■ **Description of the task**: In the listing below, the lines starting with the line with "let d1 := writeCopies" and going on through the line with "SAFE-HOLD (R344). -/" are to be reproduced exactly, and only those.

■ **Data for analysis**:

-- ==== Sys2Proof/Config.lean ====
section
/-!
DEFINITION. What the spec leaves to the part or to chance: constants with no body, so that nothing can be proved
of their values.
-/
namespace Sys2Proof.Config

/-- The random challenge of an upper-role request (R58), one for each value of the free-value counter. -/
opaque challenge : Nat → BitVec 128

/-- The byte that a read of SDRAM returns which nothing has written and no zero fill has covered (R264). -/
opaque unwrittenByte : Nat → Byte

/-- Whether a burst that nothing has written and no zero fill has covered reads as poisoned (R264). -/
opaque unwrittenPoison : Nat → Bool

/-- The estimated frequency difference from the master at a SYNC (R49 step 3), in units of 2^-16 ns per ms. -/
opaque freqEstimate : Nat → Int

/-- The time in ps above 6 ns, at most 1 ns, from a TRIG pin's edge to its line (R300), by the free-value counter. -/
opaque trigDelay : Nat → Fin 1001

/-- A SNAP_IN edge is registered in the fifth cycle after the one it comes in, rather than in the fourth (R304). -/
opaque snapLate : Nat → Bool

/-- Whether a pulse shorter than 3 ns on a TRIG pin asserts its line (R300), by the free-value counter. -/
opaque shortPulse : Nat → Bool

/-- A count of edges above 3.0 GHz (R112). -/
opaque edgeCount : Nat → Nat

/-- A field of a record that the spec gives no value for in a case that it lets happen, one for each value of the
free-value counter. -/
opaque unstated : Nat → Nat

/-- The firmware version of an image (R340): the spec gives the object and no field of the image that holds it. -/
opaque firmwareVersion : Nat → Nat

/-- Where on its way to a new code a level output stands (R74), or how far it has drifted without REFCLK (R91), in nV: by output,
load instant and present instant in ps. The model keeps it within the bounds that the spec states. -/
opaque levelPath : Nat → Nat → Nat → Int

/-- The deviation in nV of level output `24 * quad + i` from a code, as its DAC gives it with no calibration (R365, R394). The model
keeps the corrected output within the figures that the spec states. -/
opaque levelDeviation : Nat → Int → Int

/-- The deviation in nV of a DPS channel's output from its set point in µV, with no calibration (R365, R395). -/
opaque dpsDeviation : Nat → Int → Int

/-- Which way a comparator decides where the pin is within its offset of the threshold (R65), or a pin whose voltage no sender
gives, and whether an excursion shorter than 50 ps is detected (R97): by the free-value counter and channel. -/
opaque comparator : Nat → Nat → Bool

/-- Whether a stop edge less than 60 ps after the start edge is counted (R109), by the free-value counter. -/
opaque nearStop : Nat → Bool

/-- Whether the devices of a subchannel provide directed refresh management (R263). -/
opaque directedRfm : Nat → Bool

/-- The measured forwarding delay in ps (R43). -/
opaque forwardingDelay : Nat

/-- The measured voltages of the seven rails in the order of 0x1390.01 to .07 (R389), one for each value of the cycle count. -/
opaque railVoltage : Nat → Nat → Nat

/-- The sensors that fail the self-test made at a re-arm (R385), one for each value of the free-value counter. -/
opaque selfTestFailed : Nat → BitVec 64

/-- The nominal trims and repairs that the fuse bits of an uncorrectable segment fall back to (R335). -/
opaque nominalTrims : BitVec 14400

end Sys2Proof.Config
end

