/-- The block right after reset (R91, R230, R301, R330): every object at its default, boot in stage 1. -/
def Device.reset : Device :=
  { objs := [], cycle := 0, ringNs := 0, ringFrac := 0, steer := 0, steerRem := 0, refclk := .absent,
    relock := 0, freeCtr := 0, pend := [], ring := RingState.init, event := EventState.init, pins := PinState.init,
    sites := SiteState.init, dps := DpsState.init, mem := MemState.init, heads := [], boot := BootState.init,
    power := PowerState.init, ledger := LedgerState.init }

/-- The machine: the block and the commands waiting for it, first in, first out. -/
structure State where
  pending : List Instr
  dev : Device
deriving DecidableEq, Repr

/-- The machine right after reset: no command waits. -/
def State.reset : State := { pending := [], dev := Device.reset }

/-- Why the machine could stop with a fault. No meaning of the present model raises one: the part counts an access it
forbids and goes on (R61). Kept for the host's interface; safe. -/
inductive Fault where
  /-- Raised by nothing: an access outside every address space of the part. Safe. -/
  | outsideAddressSpace
deriving DecidableEq, Repr

/-- Why a command could be refused. -/
inductive Refusal where
  /-- Raised by an arm of `exec` that has no meaning yet. Safe. -/
  | notModelled (mnemonic : String)
deriving DecidableEq, Repr

end Sys2Proof.Machine
end

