/-- The stall ends and play goes on. -/
def stallResumeOp (s : Nat) (d : Device) : Device :=
  let z := d.seqOf s
  match z.hold with
  | .stall _ cause =>
    let ok := if cause = 2 then d.issueCaughtUp s else (d.siteQuads s).all (d.refilled s)
    if !ok then d
    else
      let first := if cause = 2 then d.cycle + 1 else d.cycle + issueLatency
      let d1 := endStall s first d
      settleSeq s (d1.setSeq s
        { d1.seqOf s with hold := .none, arm := none, issuing := z.issuing || !(issueDone z),
                          issueFree := max z.issueFree d.cycle, gapEnd := first, gapCounts := false, resumeAt := first,
                          items := if cause = 2 then z.items else delayFront d.cycle z.items })
  | _ => d

/-! ## Start (R120, R167) -/

/-- The quad has loaded its resident image and filled its buffer, or come to the end of its stream. -/
def quadPreloaded (d : Device) (q : Nat) : Bool :=
  let x := d.streamOf q
  decide (x.resLen ≤ x.resGot) && (x.filled || decide (x.length ≤ x.fetched))

/-- The pattern's first vector is in the buffer of every quad, or an instruction that ends the play comes before it. -/
def firstVectorReady (d : Device) (s : Nat) : List Item → Bool
  | [] => false
  | .vectors p :: _ => d.canPlay s d.cycle p
  | .effect _ e _ _ :: l => e.stops || d.firstVectorReady s l

def preloadDone (d : Device) (s : Nat) : Bool :=
  (d.siteQuads s).all d.quadPreloaded && d.firstVectorReady s (d.seqOf s).items

/-- The start cycle: the first vector commits 48 ns and is at the plane 64 ns later (R120, R154). -/
def startPlay (s : Nat) (d : Device) : Device :=
  let z := d.seqOf s
  let b := 1000 * (d.cycle + issueLatency)
  settleSeq s (d.setSeq s { z with
    phase := .play, preloaded := true, boundaryPs := b, request := z.request.map fun r => (d.cycle + issueLatency, r.2) })

/-- A start that the allowance did not cover is logged and counted as a stall before the first vector (R120, R179). -/
def lateStart (s : Nat) (d : Device) : Device :=
  let z := d.seqOf s
  let late := d.cycle - ((d.flowOf s).beginCycle + z.allowance)
  let d0 := d.setSeq s { z with stalls := z.stalls + 1 }
  let d1 := ((d0.addSat (siteIx s) 0x10 4 1).addWrap (siteIx s) 0x11 8 late).w (siteIx s) 0x12 0
  logRecord s (logWord 4 3 0 0 late) (startPlay s d1)

/-- Preload is complete (R120, R167). -/
def preloadCompleteOp (s : Nat) (d : Device) : Device :=
  let z := d.seqOf s
  if z.phase ≠ .preload ∨ z.preloaded = true ∨ d.preloadDone s = false then d
  else if z.allowance = 0 then startPlay s d
  else if z.expired then lateStart s d
  else d.setSeq s { z with preloaded := true }

/-- The preload allowance runs out (R120): start, wait under STALL, or fail under ABORT. -/
def allowanceOp (s : Nat) (d : Device) : Device :=
  let z := d.seqOf s
  if z.phase ≠ .preload ∨ z.allowance = 0 ∨ z.expired = true ∨ d.cycle < (d.flowOf s).beginCycle + z.allowance then d
  else if z.preloaded then startPlay s d
  else
    let late := (d.siteQuads s).filter fun q => !(d.quadPreloaded q)
    let d1 := recordCauses ((if late.isEmpty then d.siteQuads s else late).map fun q => (q, 3)) d
    if d.stallPolicy s = 0 then d1.setSeq s { d1.seqOf s with expired := true } else stopPattern s haltUnderrun d1

/-! ## A cycle of the sequencers -/

/-- The sites whose sequencer runs. -/
def runningSites (d : Device) : List Nat := (d.sites.seq.filter fun p => p.2.phase == .preload || p.2.phase == .play).map Prod.fst

/-- What a cycle brings to a running pattern: a quad whose fill has fallen arms the stall (R176), and an event jump whose
registration cycle has come is chosen (R175). -/
def seqTick (s : Nat) (d : Device) : Device :=
  let d1 := each (armStall s) (d.siteQuads s) d
  if (d1.seqOf s).request.isSome then settleSeq s (chooseJump s d1) else d1

/-! ## The control store (R150, R151) -/

/-- Quad `q` begins a reload of its control store. -/
def beginReload (q : Nat) (d : Device) : Device := (d.addSat (quadIx q) 0x71 4 1).w (quadIx q) 0x60 7

/-- The quad reads its control store: it is neither FENCED nor RELOADING. -/
def storeRead (d : Device) (q : Nat) : Bool := d.o (quadIx q) 0x60 != 6 && d.o (quadIx q) 0x60 != 7

/-- The quad plays or follows a pattern. -/
def playingSite (d : Device) (q : Nat) : Option Nat :=
  match d.siteOf q with
  | some s => if (d.seqOf s).phase = .off then none else some s
  | none => none

/-- A parity error at a read of the control store (R151). -/
def storeParityOp (q : Nat) (d : Device) : Device :=
  if !(d.storeRead q) then d
  else
    let d1 := beginReload q d
    match d.playingSite q with
    | some s => stopPattern s haltParity (d1.w (quadIx (d.leadQuad s)) 0x75 q)
    | none => d1
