-- ==== Sys2Proof/Machine/Primacy.lean ====
section
/-!
DEFINITION. The Primrose record: its copies, the three majorities, SAFE-HOLD, and the repair of a copy (R341 to R344).
-/
namespace Sys2Proof.Machine

/-- The half a copy names: 0 W, 1 E (R341). -/
def copyHalf (c : Nat) : Nat := if c % 256 = 0x57 then 0 else 1
def copyGen (c : Nat) : Nat := c / 2 ^ 16 % 2 ^ 16

/-- A copy is valid (R341). -/
def copyValid (c : Nat) : Bool := (c % 256 == 0x57 || c % 256 == 0x45) && c / 256 % 256 == 255 - c % 256

/-- A copy that names half `h` with a generation. -/
def makeCopy (h gen : Nat) : Nat := let x := if h = 0 then 0x57 else 0x45; x + (255 - x) * 2 ^ 8 + gen * 2 ^ 16

def agree (a b : Nat) : Bool := copyValid a && a == b

/-- The copy on which a majority of the three agrees (R342). -/
def majority (c : Copies) : Option Nat :=
  let a := c.c0.toNat
  let b := c.c1.toNat
  let e := c.c2.toNat
  if agree a b || agree a e then some a else if agree b e then some b else none

/-- The half that a majority names, 2 for none. -/
def majorityHalf (c : Copies) : Nat := match majority c with
  | some x => copyHalf x
  | none => 2

namespace Device

def primrose (d : Device) (k : Nat) : Nat := d.o 0x1220 (1 + k)

/-- The copies as they stand. -/
def storedCopies (d : Device) : Copies :=
  ⟨BitVec.ofNat 32 (d.primrose 0), BitVec.ofNat 32 (d.primrose 1), BitVec.ofNat 32 (d.primrose 2)⟩

/-- The copies as a half's own read path gives them: `path` has the bits it turns over (R342). -/
def seenBy (d : Device) (path : Copies) : Copies :=
  let c := d.storedCopies
  ⟨c.c0 ^^^ path.c0, c.c1 ^^^ path.c1, c.c2 ^^^ path.c2⟩

def writeCopies (v : Nat) (d : Device) : Device := ((d.w 0x1220 0x01 v).w 0x1220 0x02 v).w 0x1220 0x03 v

/-- Neither half is supervisor, and the part is in SAFE-HOLD: EV022 is raised and calibrations abort (R342, R366). -/
def enterSafeHold (d : Device) : Device :=
  if d.boot.safeHold then d
  else
    let d1 := { d with boot := { d.boot with safeHold := true } }
    let d2 := (((d1.w 0x1220 0x04 2).w 0x1230 0x02 0).w 0x1231 0x02 0).raise 22
    each abortCal (List.range 8) (if d2.boot.released = 1 then d2.w 0x1200 0x01 7 else d2)

/-- Half `h` is supervisor; the other becomes secondary and raises EV021 (R342). The supervisor commands the moves that
waited for it (R20). -/
def makeSupervisor (h : Nat) (d : Device) : Device :=
  settleTiles (((((d.w 0x1220 0x04 h).w (0x1230 + h) 0x02 1).w (0x1230 + (1 - h)) 0x02 0)).raise 21)

/-- Primacy is decided by the three majorities (R342). -/
def decidePrimacy (arbiter halfW halfE : Copies) (d : Device) : Device :=
  let h := majorityHalf arbiter
  let d1 := (d.w 0x1220 0x05 (majorityHalf halfW)).w 0x1220 0x06 (majorityHalf halfE)
  if h = 2 ∨ (if h = 0 then majorityHalf halfW else majorityHalf halfE) ≠ h then enterSafeHold d1 else makeSupervisor h d1

/-- A copy that differs from the majority is rewritten from it (R343). -/
def repairCopy (good k : Nat) (d : Device) : Device :=
  if d.primrose k = good then d else (d.w 0x1220 (1 + k) good).addSat 0x1220 0x09 4 1

/-- What a half's read path turns over, where the arbiter reads `a` and the half `h`. -/
def pathOf (a h : Copies) : Copies := ⟨a.c0 ^^^ h.c0, a.c1 ^^^ h.c1, a.c2 ^^^ h.c2⟩

/-- The arbiter re-reads the copies (R343): what the three readers see is decided on; the role never moves. Where a half reads other
copies than the arbiter, its read path does so from then on (DESIGN CHOICE, log entry 71). -/
def rereadOp (arbiter halfW halfE : Copies) (d : Device) : Device :=
  let d0 := { d with boot := { d.boot with pathW := pathOf arbiter halfW, pathE := pathOf arbiter halfE } }
  let d1 := (((d0.w 0x1220 0x01 arbiter.c0.toNat).w 0x1220 0x02 arbiter.c1.toNat).w 0x1220 0x03 arbiter.c2.toNat)
  let d2 := (d1.w 0x1220 0x05 (majorityHalf halfW)).w 0x1220 0x06 (majorityHalf halfE)
  let d3 := match majority arbiter with
    | some good => each (repairCopy good) [0, 1, 2] d2
    | none => d2
  let h := majorityHalf arbiter
  let lost := h == 2 || (if h = 0 then majorityHalf halfW else majorityHalf halfE) != h
  if d.o 0x1220 0x04 ≤ 1 ∧ lost = true then enterSafeHold d3 else d3

/-- The generation one higher than the highest among the valid copies, wrapping from 65,535 to 1 (R344). -/
def nextGen (d : Device) : Nat :=
  let g := (((List.range 3).map d.primrose).filter copyValid).foldl (fun m c => max m (copyGen c)) 0
  if g = 65535 then 1 else g + 1

/-- All three copies name half `h` (R344). -/
def assignPrimacy (h : Nat) (d : Device) : Device :=
  let d1 := writeCopies (makeCopy h d.nextGen) { d with boot := { d.boot with safeHold := false, pendingPrimacy := none } }
  decidePrimacy d1.storedCopies (d1.seenBy d1.boot.pathW) (d1.seenBy d1.boot.pathE) d1

/-- What keeps a change of primacy off outside SAFE-HOLD (R344). -/
def primacyBusy (d : Device) : Bool :=
  (List.range 128).any d.siteBusy || !d.mem.grants.isEmpty || d.headEnabled 0 || d.headEnabled 1

end Device
end Sys2Proof.Machine
end

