/-- The slots of an EVT filled in order: the device after it, the data, the entries written. -/
def fillSlots : Nat → List Byte → Device → Device × List Byte × Nat
  | 0, bs, d => (d, bs, 0)
  | n + 1, bs, d =>
    let slot := bs.take 16
    match (if slot.all (fun b => b == 0) then d.nextReport else none) with
    | some r =>
      let rest := fillSlots n (bs.drop 16) (reportWritten r d)
      (rest.1, d.reportBytes r ++ rest.2.1, rest.2.2 + 1)
    | none =>
      let rest := fillSlots n (bs.drop 16) d
      (rest.1, slot ++ rest.2.1, rest.2.2)

def eventDatagram (x : Datagram) (d : Device) : Reply :=
  if x.target ≠ 0 then .bad d x
  else
    let r := fillSlots (dgLength x / 16) (dgData x) d
    if r.2.2 = 0 then .pass d x else .act r.1 r.2.2 r.2.1

/-! ## Ring time (R49, R50) -/

/-- A delay of half ps in units of 2^-16 ns. -/
def halfPs (v : Int) : Int := v * 4096 / 125

/-- Upstream link delay plus half the asymmetry. -/
def linkTime (d : Device) : Int := halfPs (2 * (d.o 0x1100 0x09 : Int) + d.oi 0x1100 0x19)

def localTime (d : Device) : Nat := d.ringNs * 65536 + d.ringFrac

/-- The reference of R49 step 2. -/
def syncReference (d : Device) (data : List Byte) : Int :=
  ((ofLE ((data.drop 2).take 8) * 65536 + ofLE (data.take 2) : Nat) : Int) + sx 48 (ofLE ((data.drop 10).take 6)) + d.linkTime

/-- A step to the reference beyond 1 µs, else steering by at most 100 ns per ms (R49 step 3). -/
def adjustTime (offset : Int) (d : Device) : Device :=
  let estimate := Config.freqEstimate d.freeCtr
  if 65536000 < offset.natAbs then
    let now := ux 80 ((d.localTime : Int) - offset)
    { d with ringNs := now / 65536, ringFrac := now % 65536, steer := estimate }
  else { d with steer := estimate + max (-6553600) (min 6553600 (-offset)) }

/-- The offset object: a value outside I32 has none that the spec states. -/
def offsetValue (d : Device) (offset : Int) : Nat :=
  if -2147483648 ≤ offset ∧ offset ≤ 2147483647 then ux 32 offset else Config.unstated d.freeCtr % 2 ^ 32

/-- The time lock clears (R50): EV024. -/
def clearLock (d : Device) : Device := if d.o 0x1100 0x0E = 1 then (d.w 0x1100 0x0E 0).raise 24 else d

/-- The lock flag after a SYNC with an offset within ±2 ns, or beyond it (R50). -/
def settleLock (within : Bool) (d : Device) : Device :=
  let good := if within then d.ring.lockGood + 1 else 0
  let poor := if within then 0 else d.ring.lockBad + 1
  let d1 := { d with ring := { d.ring with lockGood := good, lockBad := poor } }
  if 8 ≤ good then d1.w 0x1100 0x0E 1 else if 8 ≤ poor then clearLock d1 else d1

/-- The acknowledge bit of position `p` in the bitmap. -/
def setAck (data : List Byte) (p : Nat) : List Byte :=
  let i := 20 + p / 8
  data.set i (data.getD i 0 ||| BitVec.ofNat 8 (2 ^ (p % 8)))

/-- The acknowledge of the previous cyclic frame (R46). -/
def acknowledge (data : List Byte) (d : Device) : Device × List Byte :=
  let p := d.o 0x1100 0x04
  if 253 < p then (d, data)
  else match d.ring.prevCyclic with
    | .met => (d, setAck data p)
    | .missed => (d.addSat 0x1100 0x16 4 1, data)
    | _ => (d, data)

/-- A SYNC (R46 to R50); `residence` in units of 2^-16 ns. -/
def syncDatagram (x : Datagram) (residence : Nat) (d : Device) : Reply :=
  if x.target ≠ 0 then .bad d x
  else
    let a := acknowledge (dgData x) d
    let d1 := { a.1 with ring := { a.1.ring with prevCyclic := .missed, lastCyclic := d.cycle, lastSync := d.cycle } }
    let offset := sx 80 (ux 80 ((d1.localTime : Int) - d1.syncReference (dgData x)))
    let d2 := ((settleLock (decide (offset.natAbs ≤ 131072)) (adjustTime offset d1)).w 0x1100 0x0D (d1.offsetValue offset)).w
      0x1100 0x0F (ofLE ((dgData x).drop 16 |>.take 4))
    let correction := ux 48 (sx 48 (ofLE ((dgData x).drop 10 |>.take 6)) + d.linkTime + residence)
    .act d2.fresh 1 (a.2.take 10 ++ leBytes 6 correction ++ a.2.drop 16)

def timeDatagram (x : Datagram) (d : Device) : Reply :=
  if x.target ≠ 0 then .bad d x
  else .act d 1 (returned x (leBytes 8 d.ringNs ++ leBytes 2 d.ringFrac))

/-! ## Held writes (R37, R38, R46) -/

def applyHeld : List HeldWrite → Device → Device
  | [], d => d
  | .obj ix sub v :: l, d => applyHeld l (valueWrite .ring ix sub v d)
  | .bulk b :: l, d => applyHeld l (acceptBulk b d)

/-- The frame's end is settled: of a cyclic frame, whether its writes met the 2 µs (R46); then they are applied in order. -/
def finishFrame (d : Device) : Device :=
  let r := d.ring
  let met := r.held.isEmpty || decide (d.cycle ≤ r.frameEnd + 2000)
  let ack := if r.cyclic && r.verdict != some false then (if met then PrevCyclic.met else .missed) else r.prevCyclic
  applyHeld r.held { d with ring := { r with
    held := [], verdict := none, cyclic := false, stopped := false, position := 0, prevCyclic := ack } }

/-! ## A datagram passes (R33, R34, R41) -/

def answer (l : Link) (x : Datagram) (residence : Nat) (d : Device) : Reply :=
  let t := x.typ.toNat
  if t = typeDrd then readDatagram x d
  else if t = typeDwr then writeDatagram x d
  else if t = typeDrr then readRangeDatagram x d
  else if t = typeDrw then writeRangeDatagram x d
  else if t = typeBwr then bulkWriteDatagram l x d
  else if t = typeBrq then bulkRequestDatagram x d
  else if t = typeBrd then bulkReadDatagram x d
  else if t = typeEvt then eventDatagram x d
  else if t = typeSync then syncDatagram x residence d
  else timeDatagram x d

def countMalformed (d : Device) : Device := d.addSat 0x1100 0x11 4 1
def countForwarded (d : Device) : Device := d.addWrap 0x1100 0x14 8 1

/-- What leaves of a datagram that the device served. -/
def replyDatagram (d : Device) (x : Datagram) (r : Reply) : Datagram := match r.acted with
  | none => { x with data := r.data }
  | some n => { x with
      data := r.data,
      flags := if r.poison then x.flags ||| 2 else x.flags,
      wc := BitVec.ofNat 16 (satAdd 16 x.wc.toNat n),
      sig := BitVec.ofNat 16 (x.sig.toNat + d.o 0x1100 0x02) }

/-- The datagram leaves; the frame's place moves on, and after the last datagram to the start of another frame. -/
def leave (x : Datagram) (stop : Bool) (d : Device) : Device :=
  let more := dgMore x
  { d with ring := { d.ring with
    txDatagram := some x, position := if more then d.ring.position + 1 else 0,
    stopped := more && (stop || d.ring.stopped), frameEnd := d.cycle } }

/-- A datagram of the frame under way. -/
def datagramIn (l : Link) (x : Datagram) (residence : Nat) (d : Device) : Device :=
  if d.ring.stopped then leave x false d
  else
    let d1 := d.addWrap 0x1100 0x18 8 1
    if !(dgReservedOk x) || !(dgWhole x) then leave x true (countForwarded (countMalformed d1))
    else if !(knownType x.typ.toNat) then leave x false (countForwarded d1)
    else if !(formOk x (d.ring.position == 0)) then leave x false (countForwarded (countMalformed d1))
    else if !(d1.addressed x) || !(d1.servedNow x) then leave x false (countForwarded d1)
    else
      let r := answer l x residence d1
      let y := d.replyDatagram x r
      match r.acted with
      | some _ => leave y false (r.dev.addWrap 0x1100 0x13 8 1)
      | none => leave y false (countForwarded (if r.malformed then countMalformed r.dev else r.dev))

/-- A datagram passes: the first of a frame ends the frame before it, and a SYNC there makes its frame cyclic (R45), a malformed
one for the acknowledge of R46 but not for the watchdog (DESIGN CHOICE, log entry 96). -/
def datagramOp (l : Link) (x : Datagram) (residence : Nat) (d : Device) : Device :=
  if d.ring.position = 0 then
    let d1 := finishFrame d
    datagramIn l x residence { d1 with ring := { d1.ring with cyclic := x.typ.toNat == typeSync, link := l } }
  else datagramIn l x residence d

/-! ## Time and state on the ring (R48 to R50) -/

/-- No cyclic frame within the watchdog time (R48). -/
def watchdogExpiry (d : Device) : Device :=
  let limit := 1000 * d.o 0x1100 0x07
  if limit = 0 ∨ d.cycle ≤ d.ring.lastCyclic + limit ∨ d.o 0x1100 0x05 ≠ ringOperationalState then d
  else (setRingState 2 (d.w 0x1100 0x06 2)).raise 18

/-- No SYNC for 10 ms, or 8 beyond ±2 ns (R50). The count of SYNCs in a row within ±2 ns starts again as well (DESIGN CHOICE, log
entry 118). -/
def syncAbsent (d : Device) : Device :=
  if d.ring.lastSync + 10000000 ≤ d.cycle ∨ 8 ≤ d.ring.lockBad then
    clearLock { d with ring := { d.ring with lockGood := 0 } }
  else d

■ **Expected output**:
  let d1 := writeCopies (makeCopy h d.nextGen) { d with boot := { d.boot with safeHold := false, pendingPrimacy := none } }
  decidePrimacy d1.storedCopies (d1.seenBy d1.boot.pathW) (d1.seenBy d1.boot.pathE) d1

/-- What keeps a change of primacy off outside SAFE-HOLD (R344). -/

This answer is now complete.